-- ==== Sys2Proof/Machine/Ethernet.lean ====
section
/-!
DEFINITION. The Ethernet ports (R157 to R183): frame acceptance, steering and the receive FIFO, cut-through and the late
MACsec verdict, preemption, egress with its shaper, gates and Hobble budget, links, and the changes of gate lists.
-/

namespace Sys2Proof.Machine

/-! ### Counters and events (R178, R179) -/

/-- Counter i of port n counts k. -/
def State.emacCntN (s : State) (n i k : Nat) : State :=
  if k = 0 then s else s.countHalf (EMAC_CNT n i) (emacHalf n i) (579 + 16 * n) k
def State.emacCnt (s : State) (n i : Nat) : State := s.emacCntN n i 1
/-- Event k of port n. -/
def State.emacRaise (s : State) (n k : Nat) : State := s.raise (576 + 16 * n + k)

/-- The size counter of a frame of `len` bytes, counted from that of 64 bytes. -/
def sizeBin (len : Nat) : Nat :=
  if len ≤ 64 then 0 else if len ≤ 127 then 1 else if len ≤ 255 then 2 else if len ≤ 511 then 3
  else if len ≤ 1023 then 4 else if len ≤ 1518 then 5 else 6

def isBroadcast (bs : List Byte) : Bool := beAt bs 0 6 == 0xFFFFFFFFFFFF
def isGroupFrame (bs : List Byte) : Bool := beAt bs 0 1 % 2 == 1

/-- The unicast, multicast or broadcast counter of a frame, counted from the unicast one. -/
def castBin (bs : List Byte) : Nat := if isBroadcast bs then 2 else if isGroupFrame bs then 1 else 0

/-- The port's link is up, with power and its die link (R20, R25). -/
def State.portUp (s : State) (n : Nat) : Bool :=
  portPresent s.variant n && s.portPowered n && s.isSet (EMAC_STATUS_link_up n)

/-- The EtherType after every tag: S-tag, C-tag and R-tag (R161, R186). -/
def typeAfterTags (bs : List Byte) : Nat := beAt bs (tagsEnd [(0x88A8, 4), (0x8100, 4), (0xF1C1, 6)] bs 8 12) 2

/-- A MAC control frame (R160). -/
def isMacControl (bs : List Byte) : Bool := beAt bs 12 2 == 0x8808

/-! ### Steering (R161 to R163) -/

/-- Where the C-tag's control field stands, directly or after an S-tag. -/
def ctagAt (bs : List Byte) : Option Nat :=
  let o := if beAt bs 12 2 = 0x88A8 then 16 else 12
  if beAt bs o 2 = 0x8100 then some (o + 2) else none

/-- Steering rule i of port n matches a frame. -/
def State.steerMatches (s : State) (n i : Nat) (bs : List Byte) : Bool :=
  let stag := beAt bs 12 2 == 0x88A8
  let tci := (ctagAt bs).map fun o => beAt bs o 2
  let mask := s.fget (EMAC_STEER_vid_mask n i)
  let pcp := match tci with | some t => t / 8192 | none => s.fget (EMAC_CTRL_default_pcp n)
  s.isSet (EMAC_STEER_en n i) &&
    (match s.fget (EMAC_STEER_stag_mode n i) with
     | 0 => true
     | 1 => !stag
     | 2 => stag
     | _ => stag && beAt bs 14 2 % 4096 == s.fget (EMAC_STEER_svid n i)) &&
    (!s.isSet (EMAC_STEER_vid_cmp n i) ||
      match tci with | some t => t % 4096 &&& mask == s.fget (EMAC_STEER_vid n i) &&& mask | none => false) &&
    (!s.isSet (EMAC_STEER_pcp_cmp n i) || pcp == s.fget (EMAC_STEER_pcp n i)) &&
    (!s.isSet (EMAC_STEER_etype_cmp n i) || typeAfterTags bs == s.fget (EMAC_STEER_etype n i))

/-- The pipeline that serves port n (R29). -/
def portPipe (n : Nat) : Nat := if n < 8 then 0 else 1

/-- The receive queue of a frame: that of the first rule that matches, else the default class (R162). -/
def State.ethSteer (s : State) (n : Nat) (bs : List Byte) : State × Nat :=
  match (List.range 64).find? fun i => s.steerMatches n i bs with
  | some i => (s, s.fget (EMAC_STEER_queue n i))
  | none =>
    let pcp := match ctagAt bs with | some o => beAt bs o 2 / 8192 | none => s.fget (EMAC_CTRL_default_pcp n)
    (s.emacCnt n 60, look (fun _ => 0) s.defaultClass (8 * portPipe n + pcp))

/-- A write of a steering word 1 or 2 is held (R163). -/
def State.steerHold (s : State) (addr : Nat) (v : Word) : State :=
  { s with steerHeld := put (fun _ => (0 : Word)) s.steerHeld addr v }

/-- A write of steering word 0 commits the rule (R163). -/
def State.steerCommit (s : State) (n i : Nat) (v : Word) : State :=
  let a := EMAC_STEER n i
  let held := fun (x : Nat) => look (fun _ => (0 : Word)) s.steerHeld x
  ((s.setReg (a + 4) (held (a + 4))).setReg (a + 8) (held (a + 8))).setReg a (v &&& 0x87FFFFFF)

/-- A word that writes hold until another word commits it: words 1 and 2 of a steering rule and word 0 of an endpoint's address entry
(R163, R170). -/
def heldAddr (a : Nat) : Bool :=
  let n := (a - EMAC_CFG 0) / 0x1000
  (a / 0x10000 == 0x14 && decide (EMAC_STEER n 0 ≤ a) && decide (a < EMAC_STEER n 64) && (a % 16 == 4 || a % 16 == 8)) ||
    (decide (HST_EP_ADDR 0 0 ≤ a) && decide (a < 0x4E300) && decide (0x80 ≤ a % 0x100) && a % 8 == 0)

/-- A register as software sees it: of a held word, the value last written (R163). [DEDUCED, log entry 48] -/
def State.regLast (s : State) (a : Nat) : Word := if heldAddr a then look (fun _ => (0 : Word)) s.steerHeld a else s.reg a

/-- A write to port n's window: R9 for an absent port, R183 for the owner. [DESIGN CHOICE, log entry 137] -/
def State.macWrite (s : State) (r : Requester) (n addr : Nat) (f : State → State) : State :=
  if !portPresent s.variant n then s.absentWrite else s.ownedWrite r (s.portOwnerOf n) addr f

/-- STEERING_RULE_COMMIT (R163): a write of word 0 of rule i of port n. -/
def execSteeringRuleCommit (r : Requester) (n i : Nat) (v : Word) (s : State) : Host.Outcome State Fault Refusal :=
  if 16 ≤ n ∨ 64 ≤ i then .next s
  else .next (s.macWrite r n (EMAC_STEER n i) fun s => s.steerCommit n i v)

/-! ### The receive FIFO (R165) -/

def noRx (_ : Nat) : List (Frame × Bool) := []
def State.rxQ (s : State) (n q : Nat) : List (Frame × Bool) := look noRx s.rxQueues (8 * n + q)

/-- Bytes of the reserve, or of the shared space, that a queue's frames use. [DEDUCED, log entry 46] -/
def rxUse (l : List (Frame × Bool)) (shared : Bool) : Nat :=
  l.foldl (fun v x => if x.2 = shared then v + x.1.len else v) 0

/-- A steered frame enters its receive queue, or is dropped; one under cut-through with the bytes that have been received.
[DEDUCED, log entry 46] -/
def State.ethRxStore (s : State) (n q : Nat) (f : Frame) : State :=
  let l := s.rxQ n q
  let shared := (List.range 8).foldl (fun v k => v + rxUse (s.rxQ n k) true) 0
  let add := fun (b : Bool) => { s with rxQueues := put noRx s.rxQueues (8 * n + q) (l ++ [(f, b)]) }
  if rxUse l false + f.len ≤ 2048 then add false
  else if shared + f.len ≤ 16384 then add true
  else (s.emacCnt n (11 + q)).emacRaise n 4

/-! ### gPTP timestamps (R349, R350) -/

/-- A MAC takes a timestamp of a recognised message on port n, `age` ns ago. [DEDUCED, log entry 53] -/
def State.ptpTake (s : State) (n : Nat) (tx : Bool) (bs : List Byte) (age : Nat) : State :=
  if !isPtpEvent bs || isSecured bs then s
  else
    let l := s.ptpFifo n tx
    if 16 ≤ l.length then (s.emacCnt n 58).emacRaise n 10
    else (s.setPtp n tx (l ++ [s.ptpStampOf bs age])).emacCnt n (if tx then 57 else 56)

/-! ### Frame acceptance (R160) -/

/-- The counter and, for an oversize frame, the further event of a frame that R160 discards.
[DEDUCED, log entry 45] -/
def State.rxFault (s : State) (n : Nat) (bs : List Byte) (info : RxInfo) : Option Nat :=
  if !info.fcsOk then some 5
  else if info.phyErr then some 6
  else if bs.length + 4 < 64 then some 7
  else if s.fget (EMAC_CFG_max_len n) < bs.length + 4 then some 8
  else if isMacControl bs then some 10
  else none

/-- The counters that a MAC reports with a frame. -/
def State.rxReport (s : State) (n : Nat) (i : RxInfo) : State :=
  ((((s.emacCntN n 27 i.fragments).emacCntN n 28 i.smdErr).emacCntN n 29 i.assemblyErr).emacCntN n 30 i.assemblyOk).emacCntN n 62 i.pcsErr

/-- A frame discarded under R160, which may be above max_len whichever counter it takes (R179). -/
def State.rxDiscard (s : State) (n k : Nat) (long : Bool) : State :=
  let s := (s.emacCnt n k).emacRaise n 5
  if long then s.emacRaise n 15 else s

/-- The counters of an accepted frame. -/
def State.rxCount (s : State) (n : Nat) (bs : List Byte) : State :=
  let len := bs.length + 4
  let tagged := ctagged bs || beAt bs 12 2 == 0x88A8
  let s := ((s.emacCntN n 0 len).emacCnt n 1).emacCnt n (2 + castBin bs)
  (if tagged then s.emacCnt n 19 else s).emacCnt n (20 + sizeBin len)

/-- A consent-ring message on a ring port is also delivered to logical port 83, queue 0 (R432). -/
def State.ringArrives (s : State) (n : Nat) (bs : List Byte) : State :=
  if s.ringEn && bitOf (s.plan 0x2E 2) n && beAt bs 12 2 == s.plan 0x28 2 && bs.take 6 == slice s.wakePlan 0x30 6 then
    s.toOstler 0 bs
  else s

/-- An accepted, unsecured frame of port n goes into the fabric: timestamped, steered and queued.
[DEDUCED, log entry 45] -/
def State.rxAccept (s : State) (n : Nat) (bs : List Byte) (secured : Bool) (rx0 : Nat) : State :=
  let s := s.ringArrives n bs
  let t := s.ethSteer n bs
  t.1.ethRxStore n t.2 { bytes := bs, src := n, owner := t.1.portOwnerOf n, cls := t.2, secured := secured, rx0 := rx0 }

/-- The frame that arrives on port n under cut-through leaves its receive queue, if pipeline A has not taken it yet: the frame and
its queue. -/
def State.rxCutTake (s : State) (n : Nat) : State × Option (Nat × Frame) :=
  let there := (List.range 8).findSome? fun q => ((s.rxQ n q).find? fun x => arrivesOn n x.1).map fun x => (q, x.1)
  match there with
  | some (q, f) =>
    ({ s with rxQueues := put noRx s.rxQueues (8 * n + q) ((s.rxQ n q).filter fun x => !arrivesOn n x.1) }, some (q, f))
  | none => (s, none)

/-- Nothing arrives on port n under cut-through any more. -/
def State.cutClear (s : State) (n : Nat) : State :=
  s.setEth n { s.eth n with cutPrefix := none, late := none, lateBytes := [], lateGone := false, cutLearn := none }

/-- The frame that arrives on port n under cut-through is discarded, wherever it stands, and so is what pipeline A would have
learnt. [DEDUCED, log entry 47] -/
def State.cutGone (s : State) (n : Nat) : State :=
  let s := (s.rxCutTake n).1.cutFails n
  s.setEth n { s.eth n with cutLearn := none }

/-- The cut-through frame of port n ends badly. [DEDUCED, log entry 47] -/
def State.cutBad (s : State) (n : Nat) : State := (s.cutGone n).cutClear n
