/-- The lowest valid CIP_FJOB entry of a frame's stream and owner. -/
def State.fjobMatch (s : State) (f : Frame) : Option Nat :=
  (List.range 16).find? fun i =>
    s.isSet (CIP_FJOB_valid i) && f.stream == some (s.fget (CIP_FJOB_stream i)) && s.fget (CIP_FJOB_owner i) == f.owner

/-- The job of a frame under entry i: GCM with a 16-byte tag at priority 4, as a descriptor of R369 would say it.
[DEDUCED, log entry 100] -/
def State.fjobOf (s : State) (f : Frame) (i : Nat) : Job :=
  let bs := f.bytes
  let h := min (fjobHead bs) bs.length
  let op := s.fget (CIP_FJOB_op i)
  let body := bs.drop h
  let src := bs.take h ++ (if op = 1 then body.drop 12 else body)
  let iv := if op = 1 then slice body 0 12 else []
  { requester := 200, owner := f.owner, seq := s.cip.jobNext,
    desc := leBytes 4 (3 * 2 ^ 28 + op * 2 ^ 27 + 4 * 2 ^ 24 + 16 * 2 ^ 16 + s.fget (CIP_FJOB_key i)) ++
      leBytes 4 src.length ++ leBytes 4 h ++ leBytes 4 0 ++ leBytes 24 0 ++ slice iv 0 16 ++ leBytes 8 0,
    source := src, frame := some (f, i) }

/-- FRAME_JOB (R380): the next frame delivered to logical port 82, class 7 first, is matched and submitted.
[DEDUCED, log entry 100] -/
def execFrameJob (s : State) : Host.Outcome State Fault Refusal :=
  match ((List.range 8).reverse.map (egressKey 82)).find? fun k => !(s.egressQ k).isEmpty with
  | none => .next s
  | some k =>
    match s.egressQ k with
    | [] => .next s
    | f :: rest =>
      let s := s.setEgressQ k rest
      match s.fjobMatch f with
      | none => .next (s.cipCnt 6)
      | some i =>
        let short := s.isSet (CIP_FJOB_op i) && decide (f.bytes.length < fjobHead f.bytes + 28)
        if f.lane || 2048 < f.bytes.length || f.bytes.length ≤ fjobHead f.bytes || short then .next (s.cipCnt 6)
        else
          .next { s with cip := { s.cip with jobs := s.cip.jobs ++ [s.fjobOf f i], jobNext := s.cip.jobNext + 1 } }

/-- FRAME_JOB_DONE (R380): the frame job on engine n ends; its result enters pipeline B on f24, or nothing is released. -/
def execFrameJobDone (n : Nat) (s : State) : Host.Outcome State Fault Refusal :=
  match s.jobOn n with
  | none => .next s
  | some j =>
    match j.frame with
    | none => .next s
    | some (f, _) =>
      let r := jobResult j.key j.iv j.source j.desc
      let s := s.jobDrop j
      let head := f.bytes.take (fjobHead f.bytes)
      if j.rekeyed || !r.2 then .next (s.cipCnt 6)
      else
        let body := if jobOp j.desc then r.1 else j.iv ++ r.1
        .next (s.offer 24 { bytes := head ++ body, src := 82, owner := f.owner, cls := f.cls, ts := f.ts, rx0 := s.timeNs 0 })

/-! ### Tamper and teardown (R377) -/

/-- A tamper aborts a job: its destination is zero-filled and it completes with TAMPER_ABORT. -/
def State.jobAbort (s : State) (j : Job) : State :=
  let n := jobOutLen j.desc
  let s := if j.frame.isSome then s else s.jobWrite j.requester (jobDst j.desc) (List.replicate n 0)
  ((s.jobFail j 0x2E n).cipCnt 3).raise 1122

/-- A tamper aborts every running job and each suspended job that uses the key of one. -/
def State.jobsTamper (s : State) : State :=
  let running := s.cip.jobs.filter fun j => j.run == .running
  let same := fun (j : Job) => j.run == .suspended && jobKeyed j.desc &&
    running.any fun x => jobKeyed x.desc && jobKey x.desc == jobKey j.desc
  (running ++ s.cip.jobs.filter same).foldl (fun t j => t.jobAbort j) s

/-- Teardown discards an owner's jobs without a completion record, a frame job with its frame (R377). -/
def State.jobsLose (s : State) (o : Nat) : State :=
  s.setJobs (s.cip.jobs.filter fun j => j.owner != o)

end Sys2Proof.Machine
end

# TRY IT
Retype only the stretch of lines above starting at the one with "A would have" and stopping at the one with "s.isSet (CIP_FJOB_valid i)", exactly as written, with both kept.

# OUTPUT OF THE TASK
/-- The frame that arrives on port n under cut-through is discarded, wherever it stands, and so is what pipeline A would have
learnt. [DEDUCED, log entry 47] -/
def State.cutGone (s : State) (n : Nat) : State :=
  let s := (s.rxCutTake n).1.cutFails n
  s.setEth n { s.eth n with cutLearn := none }

/-- The cut-through frame of port n ends badly. [DEDUCED, log entry 47] -/
def State.cutBad (s : State) (n : Nat) : State := (s.cutGone n).cutClear n
/-- The lowest valid CIP_FJOB entry of a frame's stream and owner. -/
def State.fjobMatch (s : State) (f : Frame) : Option Nat :=
  (List.range 16).find? fun i =>
    s.isSet (CIP_FJOB_valid i) && f.stream == some (s.fget (CIP_FJOB_stream i)) && s.fget (CIP_FJOB_owner i) == f.owner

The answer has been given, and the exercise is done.